*** Begin section ***
-- ==== Sys2Proof/Tests/Slice0.lean ====
section
/-! SUPPORT. Tests: ill-formed commands that each check refuses, published check values, single steps, and for every obligation with
hypotheses the states and operands that meet them, one for each of its clauses in order. Expected values are the spec's or those of the
standards it names; none comes from a run. -/

open Sys2Proof Sys2Proof.Machine

namespace Sys2Proof.Tests

set_option Elab.async false

/-! ### States and terms the tests are built from -/

/-- A package that has its supply. -/
def on : State := { power := .on }
/-- A state with register fields set. -/
def withF (s : State) (fs : List (Fld × Nat)) : State := fs.foldl (fun s x => s.setf x.1 x.2) s
/-- A package that has its supply, with register fields set. -/
def onF (fs : List (Fld × Nat)) : State := withF on fs
/-- An open transaction of a requester. -/
def openOf (q : Requester) : State := { on with txnOpen := [⟨q, 7, []⟩] }
/-- A pending transaction that sets nothing, at the next tick. -/
def pendNext (q : Requester) (id : Nat) : TxnPend := ⟨q, id, 0, false, 0, 0, false, .none, []⟩
/-- A slot entry (R30). -/
def ent (cls start len target desc : Nat) : Word := BitVec.ofNat 64 (cls * 2 ^ 60 + start * 2 ^ 47 + (len - 1) * 2 ^ 34 + target * 2 ^ 24 + desc)
/-- A core transfer's first word: its type, and the group's word address in the core's own scratchpad (R133). -/
def xferW (typ fmt word : Nat) : Word := BitVec.ofNat 64 (typ * 2 ^ 62 + word * 2 ^ 35 + fmt * 2 ^ 32)
/-- Core 0's slot table, one slot of each kind, due at once: the index is the class up to 10, then WIDE and STREAM slots of other kinds. -/
def slots0 : List Word :=
  [0, ent 1 0 4 0 0, ent 2 0 4 0 4, ent 3 0 4 0 0, ent 4 0 4 0 0, ent 5 0 4 0 0, ent 6 0 4 7 0, ent 7 0 4 0 0, ent 8 0 4 0 0, ent 9 0 4 0 0, ent 10 0 1 0 0,
   ent 2 0 4 0 0, ent 2 0 4 0 1, ent 2 0 4 0 2, ent 2 0 4 0 3, ent 3 0 4 0 1, ent 3 0 4 0 2, ent 3 0 4 3 3, ent 3 0 4 0 0x800000, ent 1 5 1 4 0, ent 2 0 4 0 5]
def sched0 : Sched :=
  { slots := [(0, slots0)], tile := [0], xfer := [(xferW 0 2 0, 0), (xferW 1 0 0, 0), (xferW 2 0 0, 0), (xferW 3 0 0, 0)],
    wide := [.corr 0, .attend ⟨0, 0, 0, 0, 0, 0, ⟨0, 0⟩, 0, ⟨0, 0⟩⟩, .merge ⟨0, 0, 0, [], [], ⟨0, 0⟩⟩, .shard ⟨0, 0, 0, 0, 0, false, ⟨0, 0⟩⟩, .task [] 0 [],
      .task [.load 0 .a8 ⟨0, 0⟩ 1 0] 8 []],
    shadow := [0], notes := [] }
/-- A job of three members, of which this package is the second, under the root's. -/
def topo0 : Topo :=
  { jobId := 9, members := [⟨100, .data, 0⟩, ⟨0xFFFFF, .data, 0⟩, ⟨102, .parity, 0⟩], self := 1, root := 0, standby := 1, parent := 3, depth := 1, kids := [(5, [2])],
    parentAt := 0, fbParent := 127, fbDepth := 0, heirs := [], admRoot := 1, sampler := 1, peer := 2, expect := [], startWait := 10 }
def img0 : Image :=
  { regList := [], bounds := [], scales := [], scheds := [sched0], patches := [], combos := [⟨0, []⟩], arrVisit := [], wideVisit := [], streams := [], w8At := [],
    topo := topo0, serv := ⟨[], 0, [], 0, [0], [], [[]]⟩, routes := [(0, 0, 0)], sends := [(BitVec.ofNat 64 (2 ^ 23), 0)], bufs := [⟨0, 0, 8, 100, 3⟩], recover := [],
    wideCopy := [], tfExpect := [] }
/-- A member in its job: the image is active, and no frame has run. -/
def act : State := { onF [(IMG_STATE_STATE, 6), (SYS_STATUS_PHASE, 5)] with img := some img0 }
def actF (fs : List (Fld × Nat)) : State := withF act fs
/-- A request with a step in batch slot 0 of frame 0. -/
def step0 : StepRun := ⟨0, 0, 10, 0, 1, false, true⟩
def reqStep : Req := { scope := 0, tag := 1, home := 0xFFFFF, pair := 0, maxNew := 8, input := [1], horizon := 1, sample := List.replicate 16 0, step := some step0 }
/-- Bytes listed in memory from an address up. -/
def cellsAt (a : Nat) : List Nat → List Host.Cell
  | [] => []
  | b :: bs => (a, BitVec.ofNat 8 b) :: cellsAt (a + 1) bs
/-- An image of nine 64-byte sections (the one of WIDE empty) staged at 4,096, plain or encrypted, with the owner's key hash in SIG. -/
def imgMem (enc : Bool) : List Host.Cell :=
  cellsAt 4096 [71, 82, 84, 73, 1] ++ cellsAt 4102 [9] ++ cellsAt 4104 [8, 90, 176, 176] ++ (if enc then [(4108, 1)] else []) ++ cellsAt 4112 [1] ++ cellsAt 4120 [2] ++ cellsAt 4128 [192, 3] ++
  cellsAt 4140 (if enc then [192, 186, 91, 107] else [184, 212, 142, 32]) ++ cellsAt 4160 [84, 79, 80, 79] ++ cellsAt 4168 [128, 1] ++ cellsAt 4176 [64] ++ cellsAt 4192 [77, 65, 80, 32] ++ cellsAt 4200 [192, 1] ++ cellsAt 4208 [64] ++
  cellsAt 4224 [65, 82, 82, 32] ++ cellsAt 4233 [2] ++ cellsAt 4256 [87, 73, 68, 69] ++ cellsAt 4264 [64, 2] ++ cellsAt 4272 [64] ++ cellsAt 4288 [83, 67, 72, 69] ++ cellsAt 4296 [128, 2] ++ cellsAt 4304 [64] ++
  cellsAt 4320 [82, 79, 85, 84] ++ cellsAt 4328 [192, 2] ++ cellsAt 4336 [64] ++ cellsAt 4352 [80, 65, 84, 67] ++ cellsAt 4361 [3] ++ cellsAt 4368 [64] ++ cellsAt 4384 [83, 69, 82, 86] ++ cellsAt 4392 [64, 3] ++ cellsAt 4400 [64] ++ cellsAt 4416 [83, 73, 71, 32] ++ cellsAt 4424 [128, 3] ++ cellsAt 4432 [64] ++ cellsAt 4992 [17, 17, 17, 17, 17, 17, 17, 17, 17, 17, 17, 17, 17, 17, 17, 17, 146, 1]
/-- The owner's key hash, and a package that it owns with an image staged at 4,096. -/
def ownerH : List Nat := List.replicate 32 0x11
def stagedF (enc : Bool) (fs : List (Fld × Nat)) : State :=
  { onF ((IMG_STAGE_BASE_4K, 1) :: fs) with mem := imgMem enc, fuses := { owners := [ownerH], keys := [(0, [1, 2])] }, stageBase := 4096, staging := some img0 }
/-- An image with nothing in its slot tables, which every check of the validator passes. -/
def imgV : Image :=
  { img0 with scheds := [⟨[], [], [], [], [], []⟩], routes := [], sends := [], bufs := [], topo := { topo0 with members := [⟨100, .data, 0⟩, ⟨0xFFFFF, .parity, 0⟩, ⟨102, .solo, 0⟩] } }
/-- A command of the host's queue 0 on a tag: its opcode, DEFER and third word. -/
def cmdF (op defer w2 : Nat) : Cmd :=
  { words := [BitVec.ofNat 64 (op * 2 ^ 56 + defer * 2 ^ 32), 1, BitVec.ofNat 64 w2, 0, 0, 0, 0, 0], pair := 0, scope := 0xFFFFF, home := 0xFFFFF, idx := 0, tokens := [],
    sample := [], mask := [], uncorr := false }
def reqA : Req := { reqStep with scope := 0xFFFFF, step := none }
/-- A completion of a type for queue pair 0. -/
def postF (typ : Nat) : Post := ⟨0xFFFFF, 1, 0, typ, 0, 0, [5], 0, 1⟩
/-- A live, ready queue pair 0 of a package in transit mode. -/
def qpOn (fs : List (Fld × Nat)) : State := onF ([(SYS_STATUS_PHASE, 3), (QP_CFG_EN 0, 1)] ++ fs)
/-- A flit of a type with a payload, as the next one of a port. -/
def flitF (typ : Nat) (p : List Nat) : Flit := sealFlit { typ := typ, payload := p }
/-- A flit for a package. -/
def flitTo (typ dst : Nat) (p : List Nat) : Flit := sealFlit { typ := typ, dst := dst, payload := p }
/-- A member whose port 3 is UP and whose far end has trained. -/
def linkF (fs : List (Fld × Nat)) : State := { actF ((FAB_PSTAT_STATE 3, 3) :: fs) with ports := [(3, { farEp := some 0 })] }
/-- A Quadrille message's flit. -/
def qF (m : Qmsg) : Flit := flitF 3 (qmsgBytes m)
/-- A member with a recovery entry for the loss of member 2. -/
def imgR : Image := { img0 with recover := [⟨8, 0xB, 0xFFFFFFFF, 2, 0, 0xFFFF⟩, ⟨8, 0xB, 2, 2, 0, 0xFFFF⟩, ⟨8, 0xB, 1, 1, 0, 0xFFFF⟩], patches := [⟨[], .other, [], [], 0⟩] }
/-- The root past its window, with member 2 missing. -/
def rootF (im : Image) : State :=
  { actF [(QDR_TREE_IS_ROOT, 1), (QDR_SELF_MEMBER_IDX, 1)] with img := some im, pav := { lfeDone := true }, qdr := { own := some { kind := 1 }, kids := [(5, [2])] } }
/-- A member in a round. -/
def roundF (x : Round) : State :=
  { linkF [(QDR_TREE_IS_ROOT, 1), (QDR_SELF_MEMBER_IDX, 1)] with img := some imgR, qdr := { round := some x, gone := [0] } }
/-- A package whose new image waits for its START round. -/
def startF (tp : Topo) (fs : List (Fld × Nat)) : State :=
  { onF ([(FAB_PSTAT_STATE 3, 3), (IMG_STATE_STATE, 5)] ++ fs) with staging := some { img0 with topo := tp }, ports := [(3, { farEp := some 0 })] }
/-- A START transaction of the host. -/
def startP : TxnPend := ⟨.host, 7, 2, true, 0, 0, true, .none, []⟩
/-- A Larkspur that runs. -/
def lspF (fs : List (Fld × Nat)) : State := onF ((MGT_LSTATE_STATE, 2) :: fs)
/-- A command of a door: its code and request words from word 1 on. -/
def cmdAt (s : State) (d cmd : Nat) (ws : List Nat) : State :=
  { withF s ((MBX_REQ_WORD d 0, cmd * 2 ^ 56 + 9) :: (List.range ws.length).map (fun i => (MBX_REQ_WORD d (i + 1), ws.getD i 0))) with bells := [⟨d, 5, false, false⟩] }
def secF (d cmd : Nat) (ws : List Nat) (fs : List (Fld × Nat)) : State := cmdAt (onF fs) d cmd ws
def mgtF (cmd : Nat) (ws : List Nat) (fs : List (Fld × Nat)) : State := cmdAt (lspF fs) 1 cmd ws
/-- A pooled-memory message's flit. -/
def poolF (m : Pool) : Flit := flitF 6 (poolBytes m)
/-- A package that pools its memory, with port 3 UP. -/
def poolS (fs : List (Fld × Nat)) : State := { onF ([(FAB_PSTAT_STATE 3, 3), (MEM_POOL_EN, 1), (FAB_ID_PKG_ID, 5), (MEM_PWIN_PAGES_4K 0, 16)] ++ fs) with ports := [(3, { farEp := some 0 })] }
/-- A command slot that asks package 1, next to it in the rack, for 64 bytes. -/
def pqS (fs : List (Fld × Nat)) : State :=
  poolS ([(FAB_ID_PKG_ID, 0), (FAB_PSTAT_STATE 0, 3), (MEM_PQADDR_GADDR 2, 2 ^ 44), (MEM_PQLEN_LEN 2, 64)] ++ fs)
/-- A record a command carries: the device's ID, then the bytes. -/
def recB (bs : List Nat) : List Nat := deviceId ++ bs
/-- Firmware images with empty bodies. -/
def fwHead (kind : List Nat) : List Nat := kind ++ [2, 0, 0, 0, 1, 0, 0, 0] ++ List.replicate 16 0 ++ sha256 [] ++ List.replicate 16224 0
def fwRec : List Nat := fwHead kindYar
def fwRecL : List Nat := fwHead kindLrk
*** End section ***
▸ What needs to be done:
The lines to reproduce run from the line containing "def secF (d" to the end of the listing; write them out exactly and add nothing.

▸ Response to the exercise:
def secF (d cmd : Nat) (ws : List Nat) (fs : List (Fld × Nat)) : State := cmdAt (onF fs) d cmd ws
def mgtF (cmd : Nat) (ws : List Nat) (fs : List (Fld × Nat)) : State := cmdAt (lspF fs) 1 cmd ws
/-- A pooled-memory message's flit. -/
def poolF (m : Pool) : Flit := flitF 6 (poolBytes m)
/-- A package that pools its memory, with port 3 UP. -/
def poolS (fs : List (Fld × Nat)) : State := { onF ([(FAB_PSTAT_STATE 3, 3), (MEM_POOL_EN, 1), (FAB_ID_PKG_ID, 5), (MEM_PWIN_PAGES_4K 0, 16)] ++ fs) with ports := [(3, { farEp := some 0 })] }
/-- A command slot that asks package 1, next to it in the rack, for 64 bytes. -/
def pqS (fs : List (Fld × Nat)) : State :=
  poolS ([(FAB_ID_PKG_ID, 0), (FAB_PSTAT_STATE 0, 3), (MEM_PQADDR_GADDR 2, 2 ^ 44), (MEM_PQLEN_LEN 2, 64)] ++ fs)
/-- A record a command carries: the device's ID, then the bytes. -/
def recB (bs : List Nat) : List Nat := deviceId ++ bs
/-- Firmware images with empty bodies. -/
def fwHead (kind : List Nat) : List Nat := kind ++ [2, 0, 0, 0, 1, 0, 0, 0] ++ List.replicate 16 0 ++ sha256 [] ++ List.replicate 16224 0
def fwRec : List Nat := fwHead kindYar
def fwRecL : List Nat := fwHead kindLrk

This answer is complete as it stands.